→ **YOUR TASK**
Output the entries below exactly, from the first line to the line holding "exists_next (by decide +kernel), fun", both included.

*** EXTRACTED MATERIAL ***

theorem witness_TimingApplyRejectsBeforeWriting :
    (st 0 .none).cfg = none ∧
    (stCfg .extMode .rgmii 2 0 0 .none).chain = .none ∧
    ((stCfg .extMode .rgmii 2 1 0 (.built 0)).chain ≠ .none ∧ (1 : Word) ≠ 0 ∧ (1 : Word) ≠ 2) ∧
    ((stCfg .extMode .rgmii 2 3 0 (.built 0)).chain ≠ .none ∧ (3 : Word) ≠ 0 ∧ (3 : Word) ≠ 2) ∧
    ((stCfg .extMode (.other "gmii") 2 0 0 (.built 0)).chain ≠ .none ∧
      (stCfg .extMode (.other "gmii") 2 0 0 (.built 0)).cfg
        = some ⟨.other "gmii", .extMode, 2, 0, .present⟩) := by
  decide +kernel

/-- TIMING.APPLY fails by a rate set and by an enable. -/
theorem witness_TimingFailureKeepsWritesDone :
    (∃ t, exec .timingApply { stCfg .extMode .rgmii 2 0 0x1 (.built 0) with
        env := { okEnv 1 with fails := [true] } } = .next t ∧
      decide (t.result = .failed .rateSetFailed .timingApply) = true) ∧
    (∃ t, exec .timingApply { stCfg .extMode .rgmii 2 0 0x1 (.built 0) with
        env := { okEnv 1 with fails := [false, true] } } = .next t ∧
      decide (t.result = .failed (.clockEnableFailed .rgmiiTx) .timingApply) = true) ∧
    (∃ t, exec .timingApply { stCfg .extMode .rgmii 2 2 0x1 (.built 0) with
        env := { okEnv 1 with fails := [true] } } = .next t ∧
      decide (t.result = .failed (.clockEnableFailed .adjustment) .timingApply) = true) ∧
    (∃ t, exec .timingApply { stCfg .extMode .rgmii 2 2 0x1 (.built 0) with
        cfg := some ⟨.rgmii, .extMode, 2, 2, .absent⟩ } = .next t ∧
      decide (t.result = .failed (.missingMandatoryClock .adjustment) .timingApply) = true) ∧
    (∀ k g, (stCfg .extMode .rgmii 2 0 0x1 (.built 0)).result ≠ .failed k g) :=
  ⟨exists_next (by decide +kernel), exists_next (by decide +kernel), exists_next (by decide +kernel),
    exists_next (by decide +kernel), fun _ _ h => by cases h⟩

theorem witness_OrchInitProgramsRgmiiFamily :
    let s := stInit .extMode .rgmiiRxid 2 0 (List.replicate 7 false) .absent
    HostAlone s ∧ s.result = .idle ∧ s.desc.namesFamily = true ∧ phyModeOf s.desc.mode = .rgmiiRxid ∧
      isRgmiiFamily .rgmiiRxid = true ∧ s.desc.rxDelay.getD 0 = 2 ∧
      (s.env.adjNow = .absent ∧ ¬ needsAdjClock s .rgmiiRxid (s.desc.rxDelay.getD 0)) ∧
      s.env.lookupAt 0 = .ok ∧ s.env.lookupAt 1 = .ok ∧ NoFailure s 7 ∧ ReferenceResolver s := by
  refine ⟨⟨rfl, exclusive_of_nil rfl rfl⟩, rfl, rfl, by decide, rfl, rfl, ⟨rfl, ?_⟩, rfl, rfl, ?_, rfl⟩
  · unfold needsAdjClock
    decide
  · unfold NoFailure
    decide

theorem witness_OrchInitProgramsRgmiiFamily_present :
    let s := stInit .legacy .rgmii 2 0xFFFFFFFF (List.replicate 7 false) .present
    HostAlone s ∧ s.result = .idle ∧ s.desc.namesFamily = true ∧ phyModeOf s.desc.mode = .rgmii ∧
      isRgmiiFamily .rgmii = true ∧ s.desc.rxDelay.getD 0 = 2 ∧ s.env.adjNow = .present ∧
      s.env.lookupAt 0 = .ok ∧ s.env.lookupAt 1 = .ok ∧ NoFailure s 7 ∧ ReferenceResolver s := by
  refine ⟨⟨rfl, exclusive_of_nil rfl rfl⟩, rfl, rfl, by decide, rfl, rfl, rfl, rfl, rfl, ?_, rfl⟩
  unfold NoFailure
  decide

theorem witness_OrchInitProgramsRmii :
    (let s := stInit .legacy .rmii 0 0xFFFFFFFF (List.replicate 4 false) .absent
     HostAlone s ∧ s.result = .idle ∧ s.desc.namesFamily = true ∧ phyModeOf s.desc.mode = .rmii ∧
      s.desc.rxDelay.getD 0 = 0 ∧ s.env.adjNow = .absent ∧
      ¬ needsAdjClock s .rmii (s.desc.rxDelay.getD 0) ∧
      s.env.lookupAt 0 = .ok ∧ s.env.lookupAt 1 = .ok ∧ NoFailure s 4) ∧
    { st 0 .none with result := .programmed }.result ≠ .idle ∧
    { st 0 .none with desc := ⟨"rgmii", false, none, none⟩ }.desc.namesFamily = false := by
  refine ⟨⟨⟨rfl, exclusive_of_nil rfl rfl⟩, rfl, rfl, by decide, rfl, rfl, ?_, rfl, rfl, ?_⟩, ?_, rfl⟩
  · unfold needsAdjClock
    decide
  · unfold NoFailure
    decide
  · decide

/-- RMII with rx 2 under rx_config (V-T12): the adjustment clock is asked for and started. -/
theorem witness_OrchInitProgramsRmii_rxConfig :
    let s := stRxConfig (List.replicate 5 false) .none
    HostAlone s ∧ s.result = .idle ∧ s.desc.namesFamily = true ∧ phyModeOf s.desc.mode = .rmii ∧
      s.desc.rxDelay.getD 0 = 2 ∧ s.env.adjNow = .present ∧ s.env.failAt 4 = false ∧
      needsAdjClock s .rmii (s.desc.rxDelay.getD 0) ∧
      s.env.lookupAt 0 = .ok ∧ s.env.lookupAt 1 = .ok ∧ NoFailure s 4 ∧
      nextHas (fun t => t.adjEnabled && t.result == .programmed) (exec .orchInit s) = true := by
  refine ⟨⟨rfl, exclusive_of_nil rfl rfl⟩, rfl, rfl, by decide, rfl, rfl, rfl, ?_, rfl, rfl, ?_,
    by decide +kernel⟩
  · unfold needsAdjClock
    decide
  · unfold NoFailure
    decide

/-- Every acquired configuration: a run that ends Programmed, and one that fails at once. -/
theorem witness_ConfigurationIsTheDescriptions :
    (∃ t, exec .orchInit (stInit .extMode .rgmii 2 0 (List.replicate 7 false) .present) = .next t ∧
      decide (t.cfg = some ⟨.rgmii, .extMode, 2, 2, .present⟩) = true) ∧
    (∃ t, exec .orchInit (stInit .legacy (.other "gmii") 1 0 [] .present) = .next t ∧
      decide (t.cfg = some ⟨.other "gmii", .legacy, 2, 1, .absent⟩) = true) :=
  ⟨exists_next (by decide +kernel), exists_next (by decide +kernel)⟩

/-- Other agents at work: a write of another master before and between HOST's transactions, and a rate
set of DATAPATH in the gaps. -/
def busyGaps : List (List Intrusion) :=
  [[.write 0xFF, .datapath], [.datapath], [.write 0], [.datapath, .write 0xFFFFFFFF]]

theorem witness_SequencesCompleteUnderInterference :
    (let s := { st 0x21 (.built 0) with env := { okEnv 0x21 with gaps := busyGaps } }
     s.agent = .host ∧ s.chain = .built 0 ∧ 0 < (1 : Nat) ∧ s.env.failAt 0 = false ∧
       (s.dpQueue = [] ∨ s.result ≠ .programmed)) ∧
    (let s := { stCfg .extMode .rgmii 2 2 0x1 (.built 0) with
        result := .programmed
        dpQueue := [.pseudo .clkSetRate [.node .rgmiiTxEn, .imm 1]]
        env := { okEnv 1 with gaps := busyGaps } }
     s.cfg = some ⟨.rgmii, .extMode, 2, 2, .present⟩ ∧ s.chain = .built 0 ∧
       (∀ x, PhyMode.rgmii ≠ .other x) ∧ NoFailure s (3 + s.dpQueue.length)) ∧
    (let s := { stInit .legacy .rmii 0 0xFFFFFFFF (List.replicate 8 false) .absent with
        dpQueue := [.pseudo .clkSetRate [.node .rgmiiTxEn, .imm 1]]
        env := { okEnv 1 with adjs := [.absent], gaps := busyGaps } }
     s.result = .idle ∧ s.desc.namesFamily = true ∧ phyModeOf s.desc.mode = .rmii ∧
       (∀ x, PhyMode.rmii ≠ .other x) ∧ s.desc.rxDelay.getD 0 = 0 ∧ s.env.adjNow = .absent ∧
       ¬ needsAdjClock s .rmii (s.desc.rxDelay.getD 0) ∧
       s.env.lookupAt 0 = .ok ∧ s.env.lookupAt 1 = .ok ∧ NoFailure s (7 + s.dpQueue.length)) := by
  refine ⟨⟨rfl, rfl, by decide, rfl, .inl rfl⟩, ⟨rfl, rfl, (fun _ h => by cases h), ?_⟩,
    ⟨rfl, rfl, by decide, (fun _ h => by cases h), rfl, rfl, ?_, rfl, rfl, ?_⟩⟩
  · unfold NoFailure
    decide
  · unfold needsAdjClock
    decide
  · unfold NoFailure
    decide

/-- The releases among other agents: an enabled chain, and a finished run of each kind. -/
theorem witness_SequencesCompleteUnderInterference_release :
    (let s := { st 0x1621 (.built (1 + 1)) with
        result := .programmed
        env := { okEnv 0x1621 with gaps := busyGaps } }
     s.agent = .host ∧ s.chain = .built (1 + 1) ∧ s.result = .programmed) ∧
    (let s := { st 0x1621 (.built (0 + 1)) with
        result := .failed .rateSetFailed .timingApply
        env := { okEnv 0x1621 with gaps := busyGaps } }
     s.agent = .host ∧ s.chain = .built (0 + 1) ∧ s.result = .failed .rateSetFailed .timingApply) :=
  ⟨⟨rfl, rfl, rfl⟩, ⟨rfl, rfl, rfl⟩⟩

theorem witness_ProgrammedRunSetsConfiguredFields :
    (∃ t, exec .orchInit (stInit .extMode .rgmii 2 0xFFFFFFFF (List.replicate 7 false) .present)
      = .next t ∧ decide (t.result = .programmed) = true) ∧
    (∃ t, exec .orchInit (stInit .legacy .rmii 0 0xFFFFFFFF (List.replicate 7 false) .absent)
      = .next t ∧ decide (t.result = .programmed) = true) :=
  ⟨exists_next (by decide +kernel), exists_next (by decide +kernel)⟩

/-- The first part: an rx delay on each side of the two that are allowed. -/
theorem witness_FirstFailureEndsTheRun_validate :
    (stInit .extMode .rgmii 1 0 [] .absent).agent = .host ∧
    (stInit .extMode .rgmii 1 0 [] .absent).result = .idle ∧
    (stInit .extMode .rgmii 1 0 [] .absent).desc.namesFamily = true ∧
    (stInit .extMode .rgmii 1 0 [] .absent).desc.rxDelay = some 1 ∧
    (1 : Word) ≠ 0 ∧ (1 : Word) ≠ 2 ∧ (3 : Word) ≠ 0 ∧ (3 : Word) ≠ 2 := by
  decide +kernel

/-- A run in which step 4 asks for the adjustment clock (rx 2 in RGMII), with the answers given. -/
def stFirst (adj : AdjLookup) (look : List Lookup) (l : List Bool) : State :=
  { stInit .extMode .rgmii 2 0 l adj with
    env := { okEnv 0 with fails := l, adjs := [adj], lookups := look } }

*** End of EXTRACTED MATERIAL ***

→ **EXPECTED OUTPUT**
theorem witness_TimingApplyRejectsBeforeWriting :
    (st 0 .none).cfg = none ∧
    (stCfg .extMode .rgmii 2 0 0 .none).chain = .none ∧
    ((stCfg .extMode .rgmii 2 1 0 (.built 0)).chain ≠ .none ∧ (1 : Word) ≠ 0 ∧ (1 : Word) ≠ 2) ∧
    ((stCfg .extMode .rgmii 2 3 0 (.built 0)).chain ≠ .none ∧ (3 : Word) ≠ 0 ∧ (3 : Word) ≠ 2) ∧
    ((stCfg .extMode (.other "gmii") 2 0 0 (.built 0)).chain ≠ .none ∧
      (stCfg .extMode (.other "gmii") 2 0 0 (.built 0)).cfg
        = some ⟨.other "gmii", .extMode, 2, 0, .present⟩) := by
  decide +kernel

/-- TIMING.APPLY fails by a rate set and by an enable. -/
theorem witness_TimingFailureKeepsWritesDone :
    (∃ t, exec .timingApply { stCfg .extMode .rgmii 2 0 0x1 (.built 0) with
        env := { okEnv 1 with fails := [true] } } = .next t ∧
      decide (t.result = .failed .rateSetFailed .timingApply) = true) ∧
    (∃ t, exec .timingApply { stCfg .extMode .rgmii 2 0 0x1 (.built 0) with
        env := { okEnv 1 with fails := [false, true] } } = .next t ∧
      decide (t.result = .failed (.clockEnableFailed .rgmiiTx) .timingApply) = true) ∧
    (∃ t, exec .timingApply { stCfg .extMode .rgmii 2 2 0x1 (.built 0) with
        env := { okEnv 1 with fails := [true] } } = .next t ∧
      decide (t.result = .failed (.clockEnableFailed .adjustment) .timingApply) = true) ∧
    (∃ t, exec .timingApply { stCfg .extMode .rgmii 2 2 0x1 (.built 0) with
        cfg := some ⟨.rgmii, .extMode, 2, 2, .absent⟩ } = .next t ∧
      decide (t.result = .failed (.missingMandatoryClock .adjustment) .timingApply) = true) ∧
    (∀ k g, (stCfg .extMode .rgmii 2 0 0x1 (.built 0)).result ≠ .failed k g) :=
  ⟨exists_next (by decide +kernel), exists_next (by decide +kernel), exists_next (by decide +kernel),
    exists_next (by decide +kernel), fun _ _ h => by cases h⟩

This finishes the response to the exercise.